● **Problem**:
Restate word for word the span that opens with the line containing "(y.set k t)" and closes with the final line of the data; give only those lines.

═══

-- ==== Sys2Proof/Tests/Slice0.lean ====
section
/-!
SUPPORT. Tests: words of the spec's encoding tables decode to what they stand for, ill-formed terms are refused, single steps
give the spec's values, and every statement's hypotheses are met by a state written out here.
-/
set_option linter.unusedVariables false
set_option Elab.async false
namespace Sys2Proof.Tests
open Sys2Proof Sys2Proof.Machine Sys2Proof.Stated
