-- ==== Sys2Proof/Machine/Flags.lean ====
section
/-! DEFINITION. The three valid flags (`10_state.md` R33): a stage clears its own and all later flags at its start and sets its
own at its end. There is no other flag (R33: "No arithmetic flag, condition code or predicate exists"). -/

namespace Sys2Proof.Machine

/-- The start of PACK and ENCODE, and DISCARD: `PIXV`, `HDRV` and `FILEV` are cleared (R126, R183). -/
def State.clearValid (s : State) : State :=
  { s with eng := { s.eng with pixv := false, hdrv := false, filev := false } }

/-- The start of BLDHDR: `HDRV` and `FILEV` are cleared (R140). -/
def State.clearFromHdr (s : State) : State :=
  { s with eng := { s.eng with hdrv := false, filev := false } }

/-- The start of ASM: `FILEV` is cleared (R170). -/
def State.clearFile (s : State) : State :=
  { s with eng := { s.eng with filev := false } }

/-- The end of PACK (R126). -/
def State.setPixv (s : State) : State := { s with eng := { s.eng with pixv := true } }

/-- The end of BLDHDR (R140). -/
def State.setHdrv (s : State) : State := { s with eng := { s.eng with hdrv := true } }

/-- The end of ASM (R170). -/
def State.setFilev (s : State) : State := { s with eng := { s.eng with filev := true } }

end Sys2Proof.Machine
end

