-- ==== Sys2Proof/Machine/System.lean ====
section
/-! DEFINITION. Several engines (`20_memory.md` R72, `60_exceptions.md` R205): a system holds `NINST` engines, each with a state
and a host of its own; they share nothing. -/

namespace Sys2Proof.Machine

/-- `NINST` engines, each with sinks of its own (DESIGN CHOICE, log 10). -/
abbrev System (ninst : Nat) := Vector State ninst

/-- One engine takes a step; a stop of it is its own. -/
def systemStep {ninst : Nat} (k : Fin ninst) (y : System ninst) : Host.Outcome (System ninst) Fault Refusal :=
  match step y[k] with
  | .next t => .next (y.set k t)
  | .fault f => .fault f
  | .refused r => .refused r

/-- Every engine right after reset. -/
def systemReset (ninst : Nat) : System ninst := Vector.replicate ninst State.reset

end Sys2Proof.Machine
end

═══

● **Answer area**:
  | .next t => .next (y.set k t)
  | .fault f => .fault f
  | .refused r => .refused r

/-- Every engine right after reset. -/
def systemReset (ninst : Nat) : System ninst := Vector.replicate ninst State.reset

end Sys2Proof.Machine
end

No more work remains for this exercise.